"Doris Duke's Shangri La: A House in Paradise" brings us exquisite photographs, scholarly essays, and a lingering lovely visit to the Arabian fantasy Miss Duke (as she preferred to be called) somewhat improbably created on the Island of Oahu. Coupled with the small paperback guide to Shangri La and a good biography, this large format book would be an imaginative gift for someone visiting the Hawaiian Islands or, at an amazingly low price for a fine art book, for yourself.
Shangri La began on Miss Duke's honeymoon with James Crowell (whom she later divorced, apparently to their mutual relief), and her time in India, that complex land whose treasure include the enchanting Mughal architecture of the Moti Mahal and the Taj Mahal. Originally intended as a gift for her then-mother-in-law, by the happiest of circumstances, the plan for Shangri La changed. The honeymooners stopped in Hawaii long enough for them to fall in love with a site on the other side of Diamond Head, then undeveloped.
For the rest of her quite long life, Miss Duke built, re-built, designed, re-designed, acquired, installed, uninstalled, and re-installed the house, its interiors, and its gardens. She cheerfully mixed countries and centuries, so a unique 13th century Mihrab (facing the way she wanted and to heck with its function as orientation to prayer) was installed in a room including 16th century Spanish armaments, 18th/19th century Middle Eastern pottery and a 21st century glass wall that sank into a basement to open the main house to the Jonny Weismuller-size swimming pool and guest house. The main house itself is small, relative to her other mansion-size homes, an intimate personal retreat for a woman who sought privacy and the informal friendships with a few people of Hawaii.
Shangri La itself, the photographs, and essays all make for a marvelous tour, a rush of textures, colors, patterns, materials, artifacts that are held in the framework of a low simple even severe white building and a garden of even simpler green foliage on either side of a narrow water channel with fountains. If you come to Oahu, sign up well in advance for the tour and enjoy.
Reading this Doris Duke's Shangri La: A House in Paradise before your tour is likely to add enormously to your understanding and pleasure. Reading it after may deepen your understanding and pleasure too, with the thoughtful and scholarly essays.
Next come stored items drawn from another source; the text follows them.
/-! ## Commands (R386) -/

/-- MSH_PORT_CFG KIND 0 (R386). -/
def execMshPortCfg (h : CmdHdr) (m : BitVec 2) (en : Bool) (width : BitVec 2) (tree exp wake : Bool) (node : BitVec 5)
    (s : State) : Host.Outcome State Fault Refusal :=
  act (command h OP_MSH_PORT_CFG { fn0 := true, reserved := width = 3, modes := timeModes } (fun s =>
    let c : MshCfg := { en := en, w := 2 * 2 ^ width.toNat, tree := tree, exp := exp, wake := wake, node := node.toNat }
    let e := effTick s
    let s := setMshPort s m.toNat { mshPort s m.toNat with cfg := c }
    (stage s e (.mshPort m.toNat c), ok (effArea e)))) s

/-- The configuration of a port comes into force; a port disabled or of another width starts its lanes anew. -/
def mshPortApply (s : State) (m : Nat) (c : MshCfg) : State :=
  let x := mshPort s m
  if x.live.en = c.en ∧ x.live.w = c.w then traceEval (setMshPort s m { x with live := c }) m
  else
    let s := (List.range 9).foldl (fun s l =>
      setReg { s with msh := { s.msh with lanes := tdel s.msh.lanes (16 * m + l) } } (MSH_SKEW m l).addr
        (regReset (MSH_SKEW m l).addr)) s
    let x := { x with sel := none, wtr := none, keep := none, cmd := (0, 15), peer := (0, 15), force := (0, 15) }
    let s := setMshPort s m { x with live := c, txFrom := none, txc := [], txu := [], rxPay := [], rxLast := none, stream := [] }
    let s := setFld (setFld (setFld s (MSH_LANES_OK m) 0) (MSH_TIM m) 0) (MSH_APS_STATE m) 15
    let s := if c.en then (List.range 9).foldl (fun s l => if l < c.w ∨ l = 8 then linkTrain s 2 (9 * m + l) else s) s else s
    groupEval s m

/-- MSH_PORT_CFG KIND 1 (R378, R386). -/
def execMshRouteSet (h : CmdHdr) (node : BitVec 5) (m : BitVec 2) (s : State) : Host.Outcome State Fault Refusal :=
  act (command h OP_MSH_PORT_CFG { fn0 := true, modes := timeModes } (fun s =>
    if !(mshPort s m.toNat).cfg.en then (s, no MSH_ST_PORT)
    else
      let e := effTick s
      (stage s e (.mshRoute node.toNat m.toNat), ok (effArea e)))) s

/-- The leg and record of a stream that KIND 2 or 3 names, or the status that refuses it (R387). -/
def mshStream (s : State) (f hd : Nat) (good : StreamRec → Bool) : Except (BitVec 16) StreamRec :=
  match legIn s (hd / 4) with
  | none => .error MSH_ST_STREAM
  | some l =>
    if l.item.owner ≠ f then .error MSH_ST_NOT_OWNER
    else if good (l.prof.rec' (hd % 4)) then .ok (l.prof.rec' (hd % 4))
    else .error MSH_ST_STREAM

/-- MSH_PORT_CFG KIND 2 (R378): export a stream, or end its export. -/
def execMshStreamExport (h : CmdHdr) (hd : BitVec 16) (relay : BitVec 20) (dst : BitVec 5) (remove : Bool) (s : State) :
    Host.Outcome State Fault Refusal :=
  act (command h OP_MSH_PORT_CFG { reserved := hd.toNat % 4 = 3, modes := timeModes } (fun s =>
    let r := relay.toNat
    match mshStream s h.fn.toNat hd.toNat (fun r => r.rxEn) with
    | .error st => (s, no st)
    | .ok _ =>
      let e := effTick s
      if remove then
        match tget s.msh.exports r with
        | some x =>
          if x.hd = hd.toNat ∧ ¬ x.gone then
            let s := { s with msh := { s.msh with exports := tset s.msh.exports r { x with gone := true } } }
            (stage s e (.mshExportEnd r), ok (effArea e))
          else (s, no MSH_ST_RELAY_UNKNOWN)
        | none => (s, no MSH_ST_RELAY_UNKNOWN)
      else if thas s.msh.exports r || thas s.msh.imports r then (s, no MSH_ST_RELAY_BUSY)
      else
        let s := { s with msh := { s.msh with exports := tset s.msh.exports r { hd := hd.toNat, dst := dst.toNat } } }
        (stage s e (.mshExport r), ok (effArea e)))) s

/-- MSH_PORT_CFG KIND 3 (R379): import a relay into a stream as NET_STREAM_BIND does for receive, or remove it. -/
def execMshStreamImport (h : CmdHdr) (hd : BitVec 16) (relay : BitVec 20) (valid : BitVec 4) (s0 s1 s2 s3 : BitVec 32)
    (remove : Bool) (s : State) : Host.Outcome State Fault Refusal :=
  act (command h OP_MSH_PORT_CFG { reserved := hd.toNat % 4 = 3, modes := timeModes } (fun s =>
    let r := relay.toNat
    let k := hd.toNat
    match mshStream s h.fn.toNat k (fun r => r.rxEn && r.rxFwd && !r.txEn) with
    | .error st => (s, no st)
    | .ok rec' =>
      let e := effTick s
      let res (order : Nat) := ok (effArea e ++ [(Config.queueId k order).setWidth 32])
      if remove then
        if tget s.msh.imports r = some k ∧ isBound s k then
          (streamRelease s k e, res (((tget s.net.bound k).map (·.order)).getD 0))
        else (s, no MSH_ST_RELAY_UNKNOWN)
      else if thas s.net.bound k then (s, no MSH_ST_STREAM)
      else if thas s.msh.exports r || thas s.msh.imports r then (s, no MSH_ST_RELAY_BUSY)
      else if poolFree s < queueLimit rec' then (s, no MSH_ST_POOL)
      else
        let blk : BindBlk := { port := 4, ssrcs := [s0, s1, s2, s3], valid := valid.toNat }
        let s := { s with
          net := { s.net with nextOrder := s.net.nextOrder + 1 }
          msh := { s.msh with imports := tset s.msh.imports r k } }
        let s := setBound s k { blk := blk, order := s.net.nextOrder, limit := queueLimit rec' }
        (stage s e (.netBind k), res s.net.nextOrder))) s

/-- MSH_TRACE_SET (R366). -/
def execMshTraceSet (h : CmdHdr) (id : BitVec 112) (s : State) : Host.Outcome State Fault Refusal :=
  act (command h OP_MSH_TRACE_SET { fn0 := true, modes := timeModes } (fun s =>
    let e := effTick s
    (stage s e (.mshTrace id.toNat), ok (effArea e)))) s

/-- CASCADE_ID in force: accepted values are compared anew. -/
def mshTraceApply (s : State) (id : Nat) : State :=
  [0, 1, 2, 3].foldl traceEval { s with msh := { s.msh with cascade := id } }

/-- A request of MSH_APS_CMD in force (R369, R371). -/
def mshApsApply (s : State) (m req lane : Nat) : State :=
  let x := mshPort s m
  if req = 0 then apsSettle (setMshPort s m { x with cmd := (0, 15), wtr := none, keep := none }) m none
  else apsEval (setMshPort s m { x with cmd := (req, lane) }) m

/-- MSH_APS_CMD (R369, R386). -/
def execMshApsCmd (h : CmdHdr) (m : BitVec 2) (req lane : BitVec 4) (s : State) : Host.Outcome State Fault Refusal :=
  act (command h OP_MSH_APS_CMD
    { fn0 := true, modes := timeModes
      reserved := !([0x0, 0x7, 0xd, 0xf].contains req.toNat)
        || (if req = 0 ∨ req = 0xf then decide (lane ≠ 15) else decide (7 < lane.toNat)) } (fun s =>
    let x := mshPort s m.toNat
    if !x.cfg.en then (s, no MSH_ST_PORT)
    else if req ≠ 0 ∧ apsPrio x.force.1 < apsPrio req.toNat then (s, no MSH_ST_APS_DENIED)
    else
      let e := effTick s
      let f := (mshPort (mshApsApply s m.toNat req.toNat lane.toNat) m.toNat).force
      (stage s e (.mshAps m.toNat req.toNat lane.toNat), ok (effArea e ++ [BitVec.ofNat 32 (f.1 * 16 + f.2)])))) s

/-- The result area of MSH_PEER_STATUS (R386). -/
def peerWords (s : State) (m : Nat) : List Word :=
  let w := fld s (MSH_GROUP_UP m) * 2 ^ 31 + fld s (MSH_LANES_OK m) * 2 ^ 22 + fld s (MSH_PEER_NODE m) * 2 ^ 16
    + fld s (MSH_APS_STATE m) * 2 ^ 8 + fld s (MSH_TIM m) * 4
  let lock := if fld s TIK_SRC = 0 then 3 else fld s (MSH_TICK_LOCK m)
  [BitVec.ofNat 32 w, i32 ((reg s MSH_TICK_DELAY.addr).toInt.tdiv 8), reg s MSH_TICK_PHASE.addr, BitVec.ofNat 32 lock]

/-- MSH_PEER_STATUS (R386). -/
def execMshPeerStatus (h : CmdHdr) (m : BitVec 2) (s : State) : Host.Outcome State Fault Refusal :=
  act (command h OP_MSH_PEER_STATUS { modes := timeModes } (fun s =>
    if !(mshPort s m.toNat).live.en then (s, no MSH_ST_PORT) else (s, ok (peerWords s m.toNat)))) s

/-- MSH_WAKE_SEND (R385): the wake pattern starts on lane 0 of each port named. -/
def execMshWakeSend (h : CmdHdr) (mask : BitVec 4) (s : State) : Host.Outcome State Fault Refusal :=
  act (command h OP_MSH_WAKE_SEND { fn0 := true, modes := timeModes } (fun s =>
    let ms := [0, 1, 2, 3].filter (fun m => mask.getLsbD m)
    if ms.any (fun m => !(mshPort s m).live.en) then (s, no MSH_ST_PORT)
    else if ms.any (mshUp s) then (s, no MSH_ST_LINK_UP)
    else
      (ms.foldl (fun s m => emitOut (setMshPort s m { mshPort s m with waking := some (localNs s) }) (.mshWake m true)) s, ok))) s

/-- WAKE_PATTERN_SEND_END (R385): 20 ms after it started, on a port whose group has not entered service. -/
def execWakePatternSendEnd (m : BitVec 2) (s : State) : Host.Outcome State Fault Refusal :=
  act (fun s =>
    let m := m.toNat
    match (mshPort s m).waking with
    | none => s
    | some t =>
      let s := advanceLocal s (t + 20000000 - localNs s)
      emitOut (setMshPort s m { mshPort s m with waking := none }) (.mshWake m false)) s

/-! ## Units received (R372 to R379) -/

/-- A unit of VC `v` that arrives whole, with a good CRC, while its buffer has room goes on to `k`; else it is discarded. One that the
group leaving service cuts short is counted too (R372, R374). -/
def unitRx (s : State) (m v : Nat) (body : List Byte) (cut good : Bool) (k : State → State) : State :=
  let n := unitBlocks body
  let x := mshPort s m
  if !(mshUp s m || (cut && x.live.en)) then s
  else if vcSize v < x.held.getD v 0 + n then creditErr (freeBlocks s m v n) m v true
  else if cut || !unitCrcOk body || !good then unitErr s m v n
  else k (freeBlocks s m v n)

/-- The four buses of 40 samples of a partial's body. -/
def partialSamples (body : List Byte) : List (List Int) :=
  (List.range 4).map (fun b => (List.range 40).map (fun i => (BitVec.ofNat 32 (be body (16 + 160 * b + 4 * i) 4)).toInt))

/-- A partial for a conference the device carries: kept for its tick's T_b, or late (R377). -/
def partialUse (s : State) (c origin n : Nat) (last : Bool) (bs : List (List Int)) : State :=
  match tget s.aud.confs c with
  | none => s
  | some x =>
    if x.hops = 0 then s
    else if n + x.hops < curTick s ∨ (n + x.hops = curTick s ∧ ¬ s.easel.gather) then
      setBit (bump s MSH_PART_LATE_CNT 1) MSH_ST_PART
    else
      let p := (tget x.peers origin).getD {}
      let p := { p with parts := p.parts ++ [(n, bs)], lastTick := if last then some n else p.lastTick }
      setAudConf s c { x with peers := tset x.peers origin p }

/-- A partial whose copy was not seen before (R377): relayed in EMIT of the tick it arrives in, and used. -/
def partialRx (s : State) (m : Nat) (body : List Byte) : State :=
  let c := be body 0 2 % 4096
  let origin := be body 3 1 % 32
  let n := be body 4 8
  let t := curTick s
  if s.msh.seen.contains (origin, c, n) then s
  else
    let s := { s with msh := { s.msh with seen := s.msh.seen.filter (fun q => t < q.2.2 + 64) ++ [(origin, c, n)] } }
    let hops := match tget s.aud.confs c with
      | some x => x.hops
      | none => (Config.relayHops c).toNat
    let s := if t < n + hops then
        if s.easel.emit = some t then ((treePorts s).filter (· ≠ m)).foldl (fun s m => partialOut s t m body) s
        else { s with msh := { s.msh with relay := s.msh.relay ++ [(t, m, body)] } }
      else s
    partialUse s c origin n ((be body 2 1).testBit 7) (partialSamples body)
And if you can not come, well, this is a treat in itself that is actually broader than the tour in including rooms not open to the public, close-up works of art you can peruse at leisure, and much enriched by essays and photographs showing other works of the architects and decorators in their time. The photographs of Miss Duke have mostly been published elsewhere; the photographs of the house, interior, artifacts, and gardens are new.
The text combines deep appreciation of the benefactress who set up a trust to ensure that Shangri La would be preserved and studied anew. The tone, however, in this and the other briefer pamphlet can sound a bit strangled. The house and gardens can give curators fits, because Miss Duke collected what caught her eye, commissioned reproductions of what was not for sale, and mixed her extensive and continuing acquisitions any way she pleased. She had a good eye, unlimited money, a passion for Islamic art, but a systematic scholarly collector she was not.
You may like the result of such robust unconventional eclectism or you may not. This fine book (which does not cover her life story or all aspects of Shangri La under all conditions or through all its transformations) will give you the opportunity for a leisurely visit, up close and semi-personal, to find out where you are on the intrigued to irritated spectrum.
Overall, this book is a must for those who already are fascinated with this unique house in paradise (and living here, I visit it when I go to Oahu from Hawaii Island) and a delight for the adventurous arm-chair traveler.